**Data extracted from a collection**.
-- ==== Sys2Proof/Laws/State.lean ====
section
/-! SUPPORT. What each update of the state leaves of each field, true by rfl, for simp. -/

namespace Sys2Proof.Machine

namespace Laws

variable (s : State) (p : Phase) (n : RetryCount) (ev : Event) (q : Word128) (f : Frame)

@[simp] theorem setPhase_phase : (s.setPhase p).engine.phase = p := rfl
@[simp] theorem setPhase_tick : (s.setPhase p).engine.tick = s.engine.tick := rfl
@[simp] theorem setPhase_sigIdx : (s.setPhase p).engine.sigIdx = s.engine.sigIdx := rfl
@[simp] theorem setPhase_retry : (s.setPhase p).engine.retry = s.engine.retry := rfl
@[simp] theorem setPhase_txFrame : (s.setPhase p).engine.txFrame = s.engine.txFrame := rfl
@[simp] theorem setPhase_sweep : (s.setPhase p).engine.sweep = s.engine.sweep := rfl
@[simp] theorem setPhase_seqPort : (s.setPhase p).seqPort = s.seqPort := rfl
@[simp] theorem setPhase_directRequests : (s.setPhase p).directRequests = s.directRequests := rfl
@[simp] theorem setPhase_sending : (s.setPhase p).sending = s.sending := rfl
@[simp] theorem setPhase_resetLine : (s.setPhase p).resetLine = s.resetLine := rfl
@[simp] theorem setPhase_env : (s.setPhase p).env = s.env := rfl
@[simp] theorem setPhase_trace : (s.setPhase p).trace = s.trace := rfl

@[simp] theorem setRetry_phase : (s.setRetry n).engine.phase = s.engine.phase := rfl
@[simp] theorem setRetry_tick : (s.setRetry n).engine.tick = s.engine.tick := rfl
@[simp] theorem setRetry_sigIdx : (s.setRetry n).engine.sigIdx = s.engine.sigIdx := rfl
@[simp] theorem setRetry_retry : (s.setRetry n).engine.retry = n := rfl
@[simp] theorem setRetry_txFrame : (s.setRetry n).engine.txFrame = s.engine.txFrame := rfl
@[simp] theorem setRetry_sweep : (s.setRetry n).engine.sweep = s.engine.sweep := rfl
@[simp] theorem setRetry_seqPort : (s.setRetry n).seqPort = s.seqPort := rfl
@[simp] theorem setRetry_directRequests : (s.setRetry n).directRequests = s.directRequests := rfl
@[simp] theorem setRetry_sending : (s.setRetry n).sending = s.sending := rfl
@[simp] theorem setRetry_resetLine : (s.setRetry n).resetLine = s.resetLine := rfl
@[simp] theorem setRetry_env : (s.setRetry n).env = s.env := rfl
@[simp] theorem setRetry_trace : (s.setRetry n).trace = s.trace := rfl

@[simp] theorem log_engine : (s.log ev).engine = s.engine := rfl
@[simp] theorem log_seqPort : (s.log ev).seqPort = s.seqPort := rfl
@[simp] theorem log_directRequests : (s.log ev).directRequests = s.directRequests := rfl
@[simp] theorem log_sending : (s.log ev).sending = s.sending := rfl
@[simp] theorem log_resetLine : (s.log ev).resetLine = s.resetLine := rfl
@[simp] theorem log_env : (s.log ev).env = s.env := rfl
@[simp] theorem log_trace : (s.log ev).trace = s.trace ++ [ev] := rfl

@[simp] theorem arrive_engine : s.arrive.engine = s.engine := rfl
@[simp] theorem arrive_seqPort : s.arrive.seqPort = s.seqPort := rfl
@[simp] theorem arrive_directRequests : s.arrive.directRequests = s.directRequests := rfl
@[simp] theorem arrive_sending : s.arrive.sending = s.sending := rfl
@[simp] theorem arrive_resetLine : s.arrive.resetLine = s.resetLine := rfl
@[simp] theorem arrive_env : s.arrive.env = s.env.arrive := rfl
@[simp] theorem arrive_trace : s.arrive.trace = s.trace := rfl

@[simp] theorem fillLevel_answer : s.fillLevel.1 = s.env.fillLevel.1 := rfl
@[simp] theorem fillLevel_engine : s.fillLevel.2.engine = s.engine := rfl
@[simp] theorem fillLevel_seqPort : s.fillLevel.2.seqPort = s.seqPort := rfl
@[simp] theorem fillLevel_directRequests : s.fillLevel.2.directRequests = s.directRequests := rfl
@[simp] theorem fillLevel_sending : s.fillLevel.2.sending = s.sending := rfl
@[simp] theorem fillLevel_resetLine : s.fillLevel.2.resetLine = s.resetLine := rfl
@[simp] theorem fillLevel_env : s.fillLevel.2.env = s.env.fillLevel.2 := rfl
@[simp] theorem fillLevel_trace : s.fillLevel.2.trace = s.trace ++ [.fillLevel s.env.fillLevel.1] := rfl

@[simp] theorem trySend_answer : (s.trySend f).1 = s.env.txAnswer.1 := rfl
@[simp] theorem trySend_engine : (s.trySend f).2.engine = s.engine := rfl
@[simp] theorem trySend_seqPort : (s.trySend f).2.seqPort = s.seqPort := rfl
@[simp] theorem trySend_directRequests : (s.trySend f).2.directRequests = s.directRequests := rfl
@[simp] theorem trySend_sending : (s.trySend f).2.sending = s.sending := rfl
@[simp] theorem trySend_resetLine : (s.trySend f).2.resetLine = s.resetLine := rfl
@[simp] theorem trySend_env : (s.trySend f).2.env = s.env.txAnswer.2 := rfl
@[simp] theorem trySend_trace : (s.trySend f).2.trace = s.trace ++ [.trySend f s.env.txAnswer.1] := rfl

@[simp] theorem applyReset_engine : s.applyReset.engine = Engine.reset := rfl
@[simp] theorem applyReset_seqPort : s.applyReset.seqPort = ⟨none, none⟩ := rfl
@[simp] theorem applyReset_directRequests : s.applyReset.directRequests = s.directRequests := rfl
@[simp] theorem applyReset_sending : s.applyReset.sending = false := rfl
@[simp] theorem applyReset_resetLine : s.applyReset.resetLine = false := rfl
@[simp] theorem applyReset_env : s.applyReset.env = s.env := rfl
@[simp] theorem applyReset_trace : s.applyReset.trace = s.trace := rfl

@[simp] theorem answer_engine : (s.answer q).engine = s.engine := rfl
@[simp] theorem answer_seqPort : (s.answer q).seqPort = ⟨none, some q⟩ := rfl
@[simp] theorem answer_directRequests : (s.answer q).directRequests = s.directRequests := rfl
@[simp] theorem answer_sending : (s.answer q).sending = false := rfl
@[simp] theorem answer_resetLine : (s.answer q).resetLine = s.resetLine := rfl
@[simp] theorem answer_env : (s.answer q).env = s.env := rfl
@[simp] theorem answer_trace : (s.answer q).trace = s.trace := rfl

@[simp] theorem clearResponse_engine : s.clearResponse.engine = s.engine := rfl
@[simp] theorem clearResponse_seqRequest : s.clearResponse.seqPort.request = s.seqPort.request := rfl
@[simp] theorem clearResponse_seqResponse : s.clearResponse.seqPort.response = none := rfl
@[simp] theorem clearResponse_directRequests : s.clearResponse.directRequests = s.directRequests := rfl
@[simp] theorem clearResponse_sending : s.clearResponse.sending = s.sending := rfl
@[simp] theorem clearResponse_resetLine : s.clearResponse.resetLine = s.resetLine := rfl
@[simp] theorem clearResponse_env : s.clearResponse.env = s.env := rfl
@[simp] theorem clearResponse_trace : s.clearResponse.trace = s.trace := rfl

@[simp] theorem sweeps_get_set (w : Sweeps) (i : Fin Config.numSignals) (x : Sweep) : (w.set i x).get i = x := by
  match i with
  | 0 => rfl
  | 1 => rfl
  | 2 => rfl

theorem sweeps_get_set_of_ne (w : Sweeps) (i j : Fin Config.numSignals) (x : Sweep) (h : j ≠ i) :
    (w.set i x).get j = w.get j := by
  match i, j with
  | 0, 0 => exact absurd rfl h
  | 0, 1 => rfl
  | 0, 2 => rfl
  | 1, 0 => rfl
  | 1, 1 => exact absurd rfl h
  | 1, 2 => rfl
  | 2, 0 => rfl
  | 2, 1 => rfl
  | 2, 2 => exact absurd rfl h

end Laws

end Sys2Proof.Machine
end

**Exercise directions**. Give an exact copy of the lines from the one with "2 => exact absurd rfl h" through the end of the entries, both ends included.

**Result below**.
  | 2, 2 => exact absurd rfl h

end Laws

end Sys2Proof.Machine
end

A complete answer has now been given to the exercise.